In fact there's not one but two important rocks to be found at Badger Corner. We’ve got the oldest rock types on the island - the 430-410 million year old Mathinna Beds - and we’ve also got some dolerite dyke intrusions.

Mathinna beds

The Mathinna Beds predate the granite found across the Furneaux Group. They are ancient and they go all the way through to Tasmania.

There’s two parts to the Methinna Beds - there’s an upper part and a lower part. On Flinders Island we only see the upper part. The older Ordovician parts are in Tasmania.

The Mathinna Beds were deposited, then quickly buried, folded, crunched, squished whereafter the granites intruded.

They are now very different rocks as originally the Mathinna Beds were laid down as sediments - mudstones and sandstones and then they’ve been changed.

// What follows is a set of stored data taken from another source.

/-- Settles O32: the invariants hold in the idle state, and the transaction's end has set `done`. -/
theorem transactionEndsRestored : Obligations.TransactionEndsRestored := by
  intro s t hinv hbusy hr hstep hidle
  obtain ⟨-, hbusy', hmode, hlevel, -, -, -, herr, hzero, hvalid, -⟩ := hinv.of_step hstep
  have hphase : t.phase = Phase.idle := by
    refine Decidable.byContradiction fun hne => ?_
    rw [hbusy'.1.mpr hne] at hidle
    cases hidle
  have hpinLevel : t.pinLevel = .high := by
    cases hl : t.pinLevel with
    | high => rfl
    | low =>
      have hreq := hlevel.mp hl
      rw [hphase] at hreq
      exact absurd hreq (by decide)
  have hdone : t.done = true := by
    rcases step_cases hstep with ⟨hr', -⟩ | ⟨-, u, hu, rfl⟩
    · rw [hr] at hr'
      cases hr'
    · exact (settle_busy_or_done hu (.inl (.inl hbusy))).resolve_left (by simpa using hidle)
  refine ⟨hphase, hmode.mpr (.inl hphase), hpinLevel, hdone, ?_⟩
  have hreading : t.err ≠ .none → t.reading = ⟨0, 0, 0, 0⟩ := fun he =>
    Decidable.byContradiction fun hne => he (hzero hne).2
  cases he : t.err with
  | none => exact .inl ⟨rfl, hvalid hdone he⟩
  | timeout => exact .inr (.inl ⟨rfl, hreading (by simp [he])⟩)
  | checksumMismatch => exact .inr (.inr ⟨rfl, hreading (by simp [he])⟩)
  | noResponse => exact absurd he herr.1

end Sys2Proof.Machine
end

section
/-! The host's task (45_periodic_task.md R160 to R166). -/

namespace Sys2Proof.Machine

/-- Settles O56: the three answers of PERIODIC_TASK. -/
theorem periodicTaskIsSpawnedOnce : Obligations.PeriodicTaskIsSpawnedOnce := by
  intro ms s
  have hmin : Config.minIntervalMs = 2000 := rfl
  show (_ → _ → execPeriodicTask ms s = _) ∧ (_ → execPeriodicTask ms s = _) ∧ (_ → _ → execPeriodicTask ms s = _)
  refine ⟨fun hms hm => ?_, fun hms => ?_, fun hms hm => ?_⟩
  · rw [execPeriodicTask, if_neg (by omega), if_neg (not_not_intro hm)]
  · rw [execPeriodicTask, if_pos (by omega)]
  · rw [execPeriodicTask, if_neg (by omega), if_pos hm]

/-- A task that raises `start` owns it, and the idle block sees it. -/
theorem State.startNow_of_taskRaises {s : State} (h : s.taskRaises = true) : s.startNow = true := by
  rw [State.startNow]
  split
  · next hm => rw [State.taskRaises_notSpawned hm] at h; cases h
  all_goals exact h

theorem State.taskRaises_waiting {s : State} (h : s.task.mode = .waiting) : s.taskRaises = false := by
  simp [State.taskRaises, h]

/-- After a reset no task waits: it is not spawned, or suspends a whole interval (R191, R194). -/
theorem State.taskOnReset_cases (s : State) :
    (s.task.mode = .notSpawned ∧ s.taskOnReset = s.task) ∨
      (s.task.mode ≠ .notSpawned ∧ s.taskOnReset = { s.task with mode := .suspended s.wakeTick }) := by
  unfold State.taskOnReset
  split
  · next h => exact .inl ⟨h, rfl⟩
  all_goals next h => exact .inr ⟨by simp [h], rfl⟩

/-- What becomes of the task in a tick: reset suspends it, or it does its part with the state the block has reached. -/
theorem step_task {s t : State} (h : step s = .next t) :
    (s.inputsNow.rst = true ∧ t.task = s.taskOnReset) ∨
    (s.inputsNow.rst = false ∧ ∃ u, settle s.beginTick = .next u ∧ u.task = s.task ∧ u.env.tick = s.env.tick ∧
      t = (u.taskAct s.taskRaises).endTick) := by
  rcases step_cases h with ⟨hr, rfl⟩ | ⟨hr, u, hu, rfl⟩
  · exact .inl ⟨hr, rfl⟩
  · obtain ⟨htick, -, -, htask, -⟩ := settle_frame hu
    exact .inr ⟨hr, u, hu, htask, htick, rfl⟩

/-- Settles O60: a task that still waits has seen no `done`, so the transaction it raised or waited for runs. -/
theorem waitingTaskHasATransactionRunning : Obligations.WaitingTaskHasATransactionRunning := by
  intro s t _ hwaits hstep hmode
  rcases step_task hstep with ⟨-, htask⟩ | ⟨-, u, hu, htask, -, rfl⟩
  · rcases s.taskOnReset_cases with ⟨hn, he⟩ | ⟨-, he⟩ <;> rw [htask, he] at hmode
    · rw [hn] at hmode; cases hmode
    · cases hmode
  · have hmode' : (u.taskAfter s.taskRaises).mode = .waiting := hmode
    have hrun : (s.busy = true ∨ s.done = true) ∨ s.phase = Phase.idle ∧ s.startNow = true := by
      cases hraise : s.taskRaises with
      | true => exact .inr ⟨(State.taskRaises_idle hraise).1, State.startNow_of_taskRaises hraise⟩
      | false =>
        refine .inl (.inl (hwaits ?_))
        rcases u.taskAfter_cases s.taskRaises with ⟨-, -, he⟩ | ⟨-, he⟩ <;> rw [he] at hmode'
        · cases hmode'
        · rw [← htask]
          simpa [State.taskModeAfterStart, hraise] using hmode'
    have hend := settle_busy_or_done (s := s.beginTick) hu hrun
    rcases u.taskAfter_cases s.taskRaises with ⟨-, -, he⟩ | ⟨hnot, he⟩ <;> rw [he] at hmode'
    · cases hmode'
    · exact hend.resolve_right fun hdone => hnot ⟨hmode', hdone⟩

/-- The log line of a block that shows a reading, and of one that shows an error (R164). -/
theorem State.logEntry_eq (s : State) :
    s.logEntry =
      if s.err = .none then
        .info (10 * s.reading.humidityIntegral.toNat + s.reading.humidityDecimal.toNat)
          (10 * s.reading.temperatureIntegral.toNat + s.reading.temperatureDecimal.toNat)
      else .warning s.err := by
  rw [State.logEntry, humidityTenths_toNat, temperatureTenths_toNat]

/-- Settles O57: the task looks at the state its tick's loop has reached. -/
theorem taskLogsAndSuspendsInBothCases : Obligations.TaskLogsAndSuspendsInBothCases := by
  intro s t hr hmode hstep hdone
  rcases step_task hstep with ⟨hr', -⟩ | ⟨-, u, -, htask, htick, rfl⟩
  · rw [hr] at hr'
    cases hr'
  · have hwaits : u.taskModeAfterStart s.taskRaises = .waiting := by
      rw [State.taskRaises_waiting hmode]
      simp [State.taskModeAfterStart, htask, hmode]
    have hdone' : u.done = true := hdone
    have hafter : u.taskAfter s.taskRaises =
        { mode := .suspended u.wakeTick, intervalMs := u.task.intervalMs, log := u.task.log ++ [u.logEntry] } := by
      rw [State.taskAfter, if_pos ⟨hwaits, hdone'⟩]
    show (u.taskAfter s.taskRaises).mode = _ ∧ (u.taskAfter s.taskRaises).intervalMs = _ ∧
      (u.err = _ → (u.taskAfter s.taskRaises).log = _) ∧ (u.err ≠ _ → (u.taskAfter s.taskRaises).log = _)
    rw [hafter, State.wakeTick, htask, htick, State.logEntry_eq]
    refine ⟨rfl, rfl, fun he => ?_, fun he => ?_⟩
    · rw [if_pos he]
      rfl
    · rw [if_neg he]
      rfl

/-- A task that neither raised `start` nor waits stays where it is. -/
theorem State.taskAct_of_not_waiting {s : State} (h : s.task.mode ≠ .waiting) : s.taskAct false = s := by
  have hafter : s.taskAfter false = s.task := by
    rw [State.taskAfter, if_neg fun hw => h hw.1]
    rfl
  rw [State.taskAct, hafter]

/-- A suspended task does not raise `start` before its time (R161). -/
theorem State.taskRaises_suspended {s : State} {wake : Nat} (h : s.task.mode = .suspended wake) (hlt : s.env.tick < wake) :
    s.taskRaises = false := by
  have hnot : ¬wake ≤ s.env.tick := Nat.not_le_of_gt hlt
  simp only [State.taskRaises, h, hnot, decide_false, Bool.false_and]

theorem State.startNow_suspended {s : State} {wake : Nat} (h : s.task.mode = .suspended wake) : s.startNow = s.taskRaises := by
  simp [State.startNow, h]

/-- One tick of an idle block whose task is suspended. -/
theorem step_suspended {s : State} {wake : Nat} (hp : s.phase = Phase.idle) (hm : s.task.mode = .suspended wake)
    (hlt : s.env.tick < wake) (hr : s.inputsNow.rst = false) : step s = .next (s.elapse 1) := by
  have hraise := State.taskRaises_suspended hm hlt
  rw [step_noReset hr, settle_idle hp ((State.startNow_suspended hm).trans hraise), andThen_next, hraise,
    State.taskAct_of_not_waiting (by simp [hm])]
  rfl

/-- Settles O58, by induction on the ticks. -/
theorem suspendedTaskKeepsTheBlockIdle : Obligations.SuspendedTaskKeepsTheBlockIdle := by
  intro n
  induction n with
  | zero => intro s wake _ _ _ _; rfl
  | succ n ih =>
    intro s wake hp hm hle hr
    rw [runTicks_succ, step_suspended hp hm (by omega) (hr 0 (by omega)), andThen_next]
    have hrest := ih (s.elapse 1) wake hp hm (by simp only [State.elapse_env]; omega) fun k hk => by
      rw [State.rstAt_elapse]
      exact hr (1 + k) (by omega)
    rw [hrest]
    simp [State.elapse, Nat.add_assoc, Nat.add_comm 1 n]

/-! ## Two starts -/

/-- What holds of every state after the tick `first` at which a task raised `start`: two million ticks have passed, or the
task waits for the transaction's end, or it is suspended for as long (R161). -/
def State.StartedAt (first : Nat) (s : State) : Prop :=
  first + 2000000 ≤ s.env.tick ∨
    (first ≤ s.env.tick ∧ 2000 ≤ s.task.intervalMs ∧
      (s.task.mode = .waiting ∨ ∃ wake, s.task.mode = .suspended wake ∧ first + 2000000 ≤ wake))

theorem State.wakeTick_ge {s : State} {first : Nat} (hfirst : first ≤ s.env.tick) (hms : 2000 ≤ s.task.intervalMs) :
    first + 2000000 ≤ s.wakeTick := by
  have hticks : Config.ticksPerMs = 1000 := rfl
  rw [State.wakeTick, hticks]
  omega

/-- A task that has raised `start`, or waits, or is suspended long enough leads to a state after `first`. -/
theorem startedAt_of_step {first : Nat} {s t : State} (hfirst : first ≤ s.env.tick) (hms : 2000 ≤ s.task.intervalMs)
    (hmode : s.taskRaises = true ∨ s.task.mode = .waiting ∨
      s.taskRaises = false ∧ ∃ wake, s.task.mode = .suspended wake ∧ first + 2000000 ≤ wake)
    (hstep : step s = .next t) : t.StartedAt first := by
  have htick : t.env.tick = s.env.tick + 1 := (tickTakesOneTickAndKeepsParameters s t hstep).1
  refine .inr ⟨by omega, ?_⟩
  rcases step_task hstep with ⟨-, htask⟩ | ⟨-, u, -, htask, htick', rfl⟩
  · rcases s.taskOnReset_cases with ⟨hn, -⟩ | ⟨-, he⟩
    · have hraise := State.taskRaises_notSpawned hn
      simp [hn, hraise] at hmode
    · rw [htask, he]
      exact ⟨hms, .inr ⟨_, rfl, State.wakeTick_ge hfirst hms⟩⟩
  · show 2000 ≤ (u.taskAfter s.taskRaises).intervalMs ∧ ((u.taskAfter s.taskRaises).mode = _ ∨
      ∃ wake, (u.taskAfter s.taskRaises).mode = _ ∧ _)
    have hms' : 2000 ≤ u.task.intervalMs := by rwa [htask]
    rcases u.taskAfter_cases s.taskRaises with ⟨-, -, he⟩ | ⟨-, he⟩ <;> rw [he]
    · exact ⟨hms', .inr ⟨_, rfl, State.wakeTick_ge (by omega) hms'⟩⟩
    · refine ⟨hms', ?_⟩
      rcases hmode with hraise | hwaits | ⟨hraise, hsusp⟩
      · rw [hraise]
        exact .inl rfl
      · rw [State.taskRaises_waiting hwaits]
        exact .inl (by rw [← hwaits, ← htask]; rfl)
      · rw [hraise]
        exact .inr (by rw [← htask] at hsusp; exact hsusp)

/-- A suspended task that raises `start` has waited until its time. -/
theorem State.wake_le_of_taskRaises {s : State} {wake : Nat} (hm : s.task.mode = .suspended wake) (h : s.taskRaises = true) :
    wake ≤ s.env.tick := by
  refine Nat.le_of_not_lt fun hlt => ?_
  rw [State.taskRaises_suspended hm hlt] at h
  cases h

theorem State.StartedAt.step {first : Nat} {s t : State} (h : s.StartedAt first) (hstep : Machine.step s = .next t) :
    t.StartedAt first := by
  have htick : t.env.tick = s.env.tick + 1 := (tickTakesOneTickAndKeepsParameters s t hstep).1
  rcases h with hlate | ⟨hfirst, hms, hwaits | ⟨wake, hm, hwake⟩⟩
  · exact .inl (by omega)
  · exact startedAt_of_step hfirst hms (.inr (.inl hwaits)) hstep
  · cases hraise : s.taskRaises with
    | true => exact .inl (by have := State.wake_le_of_taskRaises hm hraise; omega)
    | false => exact startedAt_of_step hfirst hms (.inr (.inr ⟨hraise, wake, hm, hwake⟩)) hstep

/-- Settles O59: `StartedAt` holds after the first tick and is kept by every other. -/
theorem startsAreTwoSecondsApart : Obligations.StartsAreTwoSecondsApart := by
  intro n s t hms hraise hn hrun hraise'
  obtain ⟨n, rfl⟩ : ∃ k, n = k + 1 := ⟨n - 1, by omega⟩
  rw [runTicks_succ] at hrun
  obtain ⟨u, hu, hrun⟩ := andThen_eq_next hrun
  have hend : t.StartedAt s.env.tick :=
    runTicks_keeps (P := State.StartedAt s.env.tick) (fun _ _ h hstep => h.step hstep)
      (startedAt_of_step (Nat.le_refl _) hms (.inl hraise) hu) hrun
  rcases hend with hlate | ⟨-, -, hwaits | ⟨wake, hm, hwake⟩⟩
  · exact hlate
  · rw [State.taskRaises_waiting hwaits] at hraise'
    cases hraise'
  · exact Nat.le_trans hwake (State.wake_le_of_taskRaises hm hraise')

end Sys2Proof.Machine
end

section
/-! What a tick does not look at: the queue of the coming ports, `start` outside IDLE, the line during a delay. -/

namespace Sys2Proof.Machine

/-- The state with another queue of ports. -/
def State.withInputs (s : State) (q : List PortInputs) : State := { s with env := { s.env with inputs := q } }

@[simp] theorem State.withInputs_phase (s : State) (q : List PortInputs) : (s.withInputs q).phase = s.phase := rfl
@[simp] theorem State.withInputs_self (s : State) : s.withInputs s.env.inputs = s := rfl

/-- The two queues show the action the same ports: the line's level, and `start` where IDLE looks at it. -/
def State.SamePorts (s : State) (q : List PortInputs) : Prop :=
  (s.withInputs q).line = s.line ∧ (s.phase = Phase.idle → (s.withInputs q).startNow = s.startNow)

theorem State.sampleBit_withInputs {s : State} {q : List PortInputs} (h : (s.withInputs q).line = s.line) :
    (s.withInputs q).sampleBit = s.sampleBit.withInputs q := by
  simp only [State.sampleBit, h, apply_ite (State.withInputs · q)]
  rfl

theorem State.matched_withInputs (s : State) (q : List PortInputs) :
    (s.withInputs q).matched = s.matched.withInputs q := by
  simp only [State.matched, State.withInputs_phase, apply_ite (State.withInputs · q)]
  rfl

theorem State.exhausted_withInputs (s : State) (q : List PortInputs) :
    (s.withInputs q).exhausted = s.exhausted.withInputs q := by
  rw [State.exhausted_eq, State.exhausted_eq, apply_ite (State.withInputs · q)]
  rfl

theorem State.validateRegs_withInputs (s : State) (q : List PortInputs) :
    (s.withInputs q).validateRegs = s.validateRegs.withInputs q := by
  rw [State.validateRegs_eq, State.validateRegs_eq, apply_ite (State.withInputs · q)]
  rfl

/-- An action looks at no ports but the line's level and, in IDLE, `start`. -/
theorem Acts.withInputs {s t : State} {q : List PortInputs} (ha : Acts s t) (h : s.SamePorts q) :
    Acts (s.withInputs q) (t.withInputs q) := by
  obtain ⟨hline, hstart⟩ := h
  cases ha with
  | rest hp hs => exact .rest hp ((hstart hp).trans hs)
  | begins hp hs hm => exact .begins hp ((hstart hp).trans hs) hm
  | delayRuns hp ht => exact .delayRuns hp ht
  | delaySlack hp ht hs => exact .delaySlack hp ht hs
  | reqLowEnds hp ht hs hm => exact .reqLowEnds hp ht hs hm
  | relHighEnds hp ht hs => exact .relHighEnds hp ht hs
  | samples hp ht hs => exact State.sampleBit_withInputs hline ▸ .samples hp ht hs
  | waitSlack g m hw hs => exact .waitSlack g m hw hs
  | exhausts g m hw hs hr => exact s.exhausted_withInputs q ▸ .exhausts g m hw hs hr
  | pollMatches g m hw hs hr hl => exact s.countPoll.matched_withInputs q ▸ .pollMatches g m hw hs hr (hline.trans hl)
  | mismatches g m hw hs hr hl => exact .mismatches g m hw hs hr (by rwa [hline])
  | validates hp =>
    have hv : (s.withInputs q).validateRegs.enterPhase Phase.restore =
        (s.validateRegs.enterPhase Phase.restore).withInputs q :=
      congrArg (State.enterPhase · Phase.restore) (s.validateRegs_withInputs q)
    exact hv ▸ .validates hp
  | restores hp => exact .restores hp

/-- Same ports seen from the other queue. -/
theorem State.SamePorts.symm {s : State} {q : List PortInputs} (h : s.SamePorts q) :
    (s.withInputs q).SamePorts s.env.inputs :=
  ⟨h.1.symm, fun hp => (h.2 hp).symm⟩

When you travel down to the Badger Corner boat ramp you're looking at the Mathinna Beds. Some of the beds are half a metre to a metre wide. There’s different rock types.

Mathinna Beds

The big thick ones are sandstones and between them you’ve got the shales. These are what are known as turbidites.

A turbidite is a deposit that is formed in deep water - maybe a thousand metres deep - right off the edge of the continental shelf.

Typically you had big rivers carrying lots of sediment out to the edge of the continental shelf where it’s temporarily deposited.

Mathinna Beds

Then there might have been a submarine earthquake that’s generated a landslide so that the sediments redeposited from the shallow water down the continental shelf to where the ocean floor flattens out at depth.

There they were then tilted some time between 410 and 400 million years ago as there was a collision between tectonic plates in this general area and they were folded.

Mathinna Beds

Within the Mathinna Beds, there’s lots of quartz veining and dykes coming though. Some of the structures of the dykes go straight out to the islands.

Dolerite dykes are a medium grained igneous rock. Being very dark in colour suggests it’s a maffic igneous rock. This means it’s a rock that comes from the mantle rather than rocks that are produced from the crust.

Mathinna Beds

It may even be derived from the upper mantle - they vary in composition.

We know the dyke intrudes the granites which are 400-380 million years old.

So we know it’s younger than that but how much younger we don’t really know. It could be anywhere between 380 and 65 million years old. It would be possible to try and date them but so far this hasn't been done.